DATA FOR ANALYSIS:
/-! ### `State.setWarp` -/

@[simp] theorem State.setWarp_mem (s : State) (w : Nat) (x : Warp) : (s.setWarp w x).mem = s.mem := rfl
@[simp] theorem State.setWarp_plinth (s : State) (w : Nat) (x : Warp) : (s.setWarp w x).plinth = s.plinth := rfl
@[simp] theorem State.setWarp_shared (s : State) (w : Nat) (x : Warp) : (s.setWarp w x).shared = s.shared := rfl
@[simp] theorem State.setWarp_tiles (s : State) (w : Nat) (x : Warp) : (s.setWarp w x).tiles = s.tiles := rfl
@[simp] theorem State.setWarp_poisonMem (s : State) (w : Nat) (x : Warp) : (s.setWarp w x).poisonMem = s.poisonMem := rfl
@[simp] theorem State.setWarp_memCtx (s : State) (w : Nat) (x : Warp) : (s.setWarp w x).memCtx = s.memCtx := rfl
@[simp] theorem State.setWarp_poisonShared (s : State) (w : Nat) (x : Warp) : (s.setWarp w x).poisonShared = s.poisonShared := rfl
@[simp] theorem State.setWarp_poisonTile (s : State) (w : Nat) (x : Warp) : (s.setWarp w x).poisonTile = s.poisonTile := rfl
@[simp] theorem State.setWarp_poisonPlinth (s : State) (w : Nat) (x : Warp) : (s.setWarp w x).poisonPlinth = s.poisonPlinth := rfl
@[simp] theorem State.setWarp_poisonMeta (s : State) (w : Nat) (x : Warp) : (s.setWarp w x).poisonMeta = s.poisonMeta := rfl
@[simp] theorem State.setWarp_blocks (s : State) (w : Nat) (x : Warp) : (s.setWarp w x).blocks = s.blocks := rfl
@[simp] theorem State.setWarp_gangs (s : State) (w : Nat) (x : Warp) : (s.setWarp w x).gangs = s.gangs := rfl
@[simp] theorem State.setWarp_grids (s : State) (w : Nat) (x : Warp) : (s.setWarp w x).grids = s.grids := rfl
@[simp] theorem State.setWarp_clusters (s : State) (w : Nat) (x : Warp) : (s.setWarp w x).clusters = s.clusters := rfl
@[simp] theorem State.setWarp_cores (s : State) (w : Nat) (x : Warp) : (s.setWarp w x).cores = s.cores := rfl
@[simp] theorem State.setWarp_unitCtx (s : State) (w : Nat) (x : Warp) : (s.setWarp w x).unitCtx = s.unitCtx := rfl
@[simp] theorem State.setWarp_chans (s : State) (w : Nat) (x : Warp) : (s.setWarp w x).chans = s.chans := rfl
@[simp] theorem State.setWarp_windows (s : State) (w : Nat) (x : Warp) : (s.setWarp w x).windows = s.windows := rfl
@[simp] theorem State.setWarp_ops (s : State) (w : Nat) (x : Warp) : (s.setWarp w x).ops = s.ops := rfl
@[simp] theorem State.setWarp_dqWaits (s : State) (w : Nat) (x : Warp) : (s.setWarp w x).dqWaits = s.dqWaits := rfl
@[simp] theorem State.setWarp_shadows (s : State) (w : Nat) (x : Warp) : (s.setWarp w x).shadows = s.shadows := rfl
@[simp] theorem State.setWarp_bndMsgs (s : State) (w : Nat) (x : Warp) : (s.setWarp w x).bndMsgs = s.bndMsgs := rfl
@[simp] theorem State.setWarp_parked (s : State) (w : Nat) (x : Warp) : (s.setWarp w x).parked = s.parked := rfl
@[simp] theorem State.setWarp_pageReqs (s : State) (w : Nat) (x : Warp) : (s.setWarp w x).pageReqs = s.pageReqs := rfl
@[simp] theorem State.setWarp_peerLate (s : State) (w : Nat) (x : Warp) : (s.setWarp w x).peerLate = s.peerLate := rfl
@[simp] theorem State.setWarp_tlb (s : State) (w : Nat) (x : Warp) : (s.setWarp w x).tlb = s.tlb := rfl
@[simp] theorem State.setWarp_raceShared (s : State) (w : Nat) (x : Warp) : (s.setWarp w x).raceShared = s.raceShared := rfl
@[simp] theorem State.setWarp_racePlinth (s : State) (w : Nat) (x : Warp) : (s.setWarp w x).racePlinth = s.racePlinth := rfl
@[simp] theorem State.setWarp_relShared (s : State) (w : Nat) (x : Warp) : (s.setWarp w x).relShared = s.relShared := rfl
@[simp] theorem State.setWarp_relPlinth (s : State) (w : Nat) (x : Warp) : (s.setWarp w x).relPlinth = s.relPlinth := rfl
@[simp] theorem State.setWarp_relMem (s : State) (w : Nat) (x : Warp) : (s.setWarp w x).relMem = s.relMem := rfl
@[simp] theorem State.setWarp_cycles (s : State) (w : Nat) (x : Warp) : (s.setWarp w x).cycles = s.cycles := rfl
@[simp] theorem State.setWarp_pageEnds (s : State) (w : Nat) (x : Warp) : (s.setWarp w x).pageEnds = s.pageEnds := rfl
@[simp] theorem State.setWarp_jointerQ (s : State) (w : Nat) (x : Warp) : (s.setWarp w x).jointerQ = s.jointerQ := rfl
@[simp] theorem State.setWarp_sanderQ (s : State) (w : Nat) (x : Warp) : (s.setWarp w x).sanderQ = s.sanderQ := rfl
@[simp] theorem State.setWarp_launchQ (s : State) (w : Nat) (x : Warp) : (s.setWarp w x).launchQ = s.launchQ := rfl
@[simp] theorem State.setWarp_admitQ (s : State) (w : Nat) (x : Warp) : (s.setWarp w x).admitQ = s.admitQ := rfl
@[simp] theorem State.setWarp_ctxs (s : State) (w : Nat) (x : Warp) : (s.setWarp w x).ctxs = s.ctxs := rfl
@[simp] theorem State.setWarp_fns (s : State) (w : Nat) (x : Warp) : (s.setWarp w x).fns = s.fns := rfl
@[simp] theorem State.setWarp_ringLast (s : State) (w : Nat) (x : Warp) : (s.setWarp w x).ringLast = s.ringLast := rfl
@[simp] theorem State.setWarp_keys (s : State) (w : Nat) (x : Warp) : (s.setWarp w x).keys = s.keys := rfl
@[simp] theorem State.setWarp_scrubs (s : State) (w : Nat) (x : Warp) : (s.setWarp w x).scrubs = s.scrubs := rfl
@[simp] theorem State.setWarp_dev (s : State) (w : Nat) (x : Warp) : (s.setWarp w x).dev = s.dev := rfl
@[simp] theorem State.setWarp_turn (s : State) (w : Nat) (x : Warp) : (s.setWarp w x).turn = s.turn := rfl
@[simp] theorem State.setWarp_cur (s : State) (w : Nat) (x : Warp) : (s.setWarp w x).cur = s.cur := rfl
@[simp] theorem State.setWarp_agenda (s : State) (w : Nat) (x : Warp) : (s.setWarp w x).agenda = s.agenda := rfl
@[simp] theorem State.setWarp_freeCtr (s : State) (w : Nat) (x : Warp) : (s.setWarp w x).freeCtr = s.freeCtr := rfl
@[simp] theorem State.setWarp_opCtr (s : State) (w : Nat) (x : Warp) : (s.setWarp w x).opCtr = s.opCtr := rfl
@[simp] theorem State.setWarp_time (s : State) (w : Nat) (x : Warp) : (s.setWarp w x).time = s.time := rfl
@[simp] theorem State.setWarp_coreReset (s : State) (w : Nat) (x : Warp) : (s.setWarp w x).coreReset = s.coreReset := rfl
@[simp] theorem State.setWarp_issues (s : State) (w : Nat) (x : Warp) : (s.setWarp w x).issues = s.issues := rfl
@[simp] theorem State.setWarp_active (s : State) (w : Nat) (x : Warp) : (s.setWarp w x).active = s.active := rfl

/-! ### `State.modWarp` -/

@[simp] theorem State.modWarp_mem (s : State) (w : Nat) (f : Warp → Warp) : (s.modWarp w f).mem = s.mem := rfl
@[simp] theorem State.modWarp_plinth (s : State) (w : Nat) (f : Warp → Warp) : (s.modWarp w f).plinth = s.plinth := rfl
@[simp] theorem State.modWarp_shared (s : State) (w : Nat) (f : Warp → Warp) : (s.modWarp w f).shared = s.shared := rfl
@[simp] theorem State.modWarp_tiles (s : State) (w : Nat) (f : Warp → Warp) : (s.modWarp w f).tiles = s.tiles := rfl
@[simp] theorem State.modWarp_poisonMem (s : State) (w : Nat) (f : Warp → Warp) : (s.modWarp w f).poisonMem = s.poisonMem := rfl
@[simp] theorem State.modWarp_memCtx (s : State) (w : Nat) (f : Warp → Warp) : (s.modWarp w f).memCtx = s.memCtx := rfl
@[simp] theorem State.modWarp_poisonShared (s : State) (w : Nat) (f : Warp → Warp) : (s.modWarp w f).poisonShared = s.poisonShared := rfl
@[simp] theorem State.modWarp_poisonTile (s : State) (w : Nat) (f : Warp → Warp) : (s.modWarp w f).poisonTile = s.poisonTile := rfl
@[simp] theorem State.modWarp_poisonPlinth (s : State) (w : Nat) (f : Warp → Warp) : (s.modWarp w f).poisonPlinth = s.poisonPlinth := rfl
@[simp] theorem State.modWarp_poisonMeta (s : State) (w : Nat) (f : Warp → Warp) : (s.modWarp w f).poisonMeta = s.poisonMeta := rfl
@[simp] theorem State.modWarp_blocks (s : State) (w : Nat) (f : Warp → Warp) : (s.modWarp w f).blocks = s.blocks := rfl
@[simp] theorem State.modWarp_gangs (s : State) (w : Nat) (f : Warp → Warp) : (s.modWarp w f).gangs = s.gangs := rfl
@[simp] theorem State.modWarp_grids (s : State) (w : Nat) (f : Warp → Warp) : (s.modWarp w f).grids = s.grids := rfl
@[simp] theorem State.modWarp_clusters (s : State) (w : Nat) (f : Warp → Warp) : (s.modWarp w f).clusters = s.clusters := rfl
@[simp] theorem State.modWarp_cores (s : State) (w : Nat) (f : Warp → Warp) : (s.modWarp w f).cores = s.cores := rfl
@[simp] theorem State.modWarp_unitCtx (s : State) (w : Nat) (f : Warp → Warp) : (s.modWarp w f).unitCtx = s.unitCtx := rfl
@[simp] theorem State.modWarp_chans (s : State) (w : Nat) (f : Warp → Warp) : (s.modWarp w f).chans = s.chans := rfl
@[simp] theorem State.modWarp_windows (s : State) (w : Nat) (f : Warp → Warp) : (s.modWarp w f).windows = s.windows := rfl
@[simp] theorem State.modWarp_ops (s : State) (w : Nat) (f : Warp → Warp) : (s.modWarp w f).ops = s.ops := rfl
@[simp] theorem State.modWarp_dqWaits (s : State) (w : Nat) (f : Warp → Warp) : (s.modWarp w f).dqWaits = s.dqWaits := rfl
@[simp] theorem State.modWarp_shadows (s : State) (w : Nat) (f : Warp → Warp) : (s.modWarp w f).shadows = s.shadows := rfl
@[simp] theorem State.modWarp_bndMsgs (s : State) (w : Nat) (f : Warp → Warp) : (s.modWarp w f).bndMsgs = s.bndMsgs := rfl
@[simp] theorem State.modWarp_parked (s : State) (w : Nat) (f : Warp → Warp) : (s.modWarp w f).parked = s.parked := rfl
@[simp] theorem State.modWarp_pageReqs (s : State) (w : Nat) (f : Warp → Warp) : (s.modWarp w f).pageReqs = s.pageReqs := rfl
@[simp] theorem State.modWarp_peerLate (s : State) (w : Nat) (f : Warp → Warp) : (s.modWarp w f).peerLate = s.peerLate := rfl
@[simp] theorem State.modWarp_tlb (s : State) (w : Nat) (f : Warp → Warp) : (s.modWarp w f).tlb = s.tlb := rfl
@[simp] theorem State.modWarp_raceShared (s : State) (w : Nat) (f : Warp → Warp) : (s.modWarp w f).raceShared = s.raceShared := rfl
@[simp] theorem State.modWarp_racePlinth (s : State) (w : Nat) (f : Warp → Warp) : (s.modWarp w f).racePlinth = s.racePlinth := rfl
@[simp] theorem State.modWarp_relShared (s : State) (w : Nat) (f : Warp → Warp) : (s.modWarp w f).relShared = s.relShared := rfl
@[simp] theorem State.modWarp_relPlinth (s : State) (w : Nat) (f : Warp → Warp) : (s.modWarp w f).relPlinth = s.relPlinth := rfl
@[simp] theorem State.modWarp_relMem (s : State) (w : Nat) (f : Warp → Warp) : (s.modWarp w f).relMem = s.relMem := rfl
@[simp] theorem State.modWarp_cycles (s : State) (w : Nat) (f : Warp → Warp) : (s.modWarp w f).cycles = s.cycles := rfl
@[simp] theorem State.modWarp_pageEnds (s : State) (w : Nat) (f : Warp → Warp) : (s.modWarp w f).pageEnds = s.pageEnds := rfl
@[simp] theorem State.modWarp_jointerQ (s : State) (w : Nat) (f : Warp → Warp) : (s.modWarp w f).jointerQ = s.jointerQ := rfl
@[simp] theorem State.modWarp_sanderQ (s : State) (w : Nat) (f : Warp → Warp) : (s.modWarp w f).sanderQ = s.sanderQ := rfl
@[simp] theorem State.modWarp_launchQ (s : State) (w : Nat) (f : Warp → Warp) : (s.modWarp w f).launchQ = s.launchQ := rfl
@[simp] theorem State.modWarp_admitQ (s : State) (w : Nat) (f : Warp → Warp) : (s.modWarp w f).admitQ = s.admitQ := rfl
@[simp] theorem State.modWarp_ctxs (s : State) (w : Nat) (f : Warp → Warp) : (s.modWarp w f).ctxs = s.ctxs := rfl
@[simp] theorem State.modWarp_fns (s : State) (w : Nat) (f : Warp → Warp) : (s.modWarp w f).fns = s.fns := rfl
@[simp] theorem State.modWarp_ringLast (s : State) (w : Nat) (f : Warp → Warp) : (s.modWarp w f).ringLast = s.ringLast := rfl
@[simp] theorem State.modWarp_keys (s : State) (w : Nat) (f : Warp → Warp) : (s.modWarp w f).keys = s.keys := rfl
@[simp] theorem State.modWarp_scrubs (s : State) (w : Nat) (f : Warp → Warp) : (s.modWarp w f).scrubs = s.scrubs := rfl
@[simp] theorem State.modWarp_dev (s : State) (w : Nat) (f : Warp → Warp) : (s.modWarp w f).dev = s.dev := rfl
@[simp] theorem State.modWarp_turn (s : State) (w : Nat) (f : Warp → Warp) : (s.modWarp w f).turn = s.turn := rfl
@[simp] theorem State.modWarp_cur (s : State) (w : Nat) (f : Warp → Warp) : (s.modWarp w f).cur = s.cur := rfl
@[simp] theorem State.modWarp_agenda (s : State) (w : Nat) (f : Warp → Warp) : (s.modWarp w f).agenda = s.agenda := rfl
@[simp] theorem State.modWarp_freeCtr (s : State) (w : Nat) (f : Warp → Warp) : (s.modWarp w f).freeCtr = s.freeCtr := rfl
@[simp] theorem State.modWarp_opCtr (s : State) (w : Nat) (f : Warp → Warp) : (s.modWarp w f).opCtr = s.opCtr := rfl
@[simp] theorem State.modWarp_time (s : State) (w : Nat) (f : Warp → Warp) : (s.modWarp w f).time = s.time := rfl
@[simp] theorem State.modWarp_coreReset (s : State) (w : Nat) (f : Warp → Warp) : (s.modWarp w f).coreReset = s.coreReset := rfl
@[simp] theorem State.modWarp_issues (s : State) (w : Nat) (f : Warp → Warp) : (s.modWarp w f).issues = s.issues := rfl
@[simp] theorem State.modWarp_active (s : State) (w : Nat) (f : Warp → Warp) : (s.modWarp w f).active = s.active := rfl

PROBLEM TO WORK ON: Copy out the data above word for word, starting at its first line and ending with the line that contains "x).plinth = s.plinth := rfl".

OUTPUT:
/-! ### `State.setWarp` -/

@[simp] theorem State.setWarp_mem (s : State) (w : Nat) (x : Warp) : (s.setWarp w x).mem = s.mem := rfl
@[simp] theorem State.setWarp_plinth (s : State) (w : Nat) (x : Warp) : (s.setWarp w x).plinth = s.plinth := rfl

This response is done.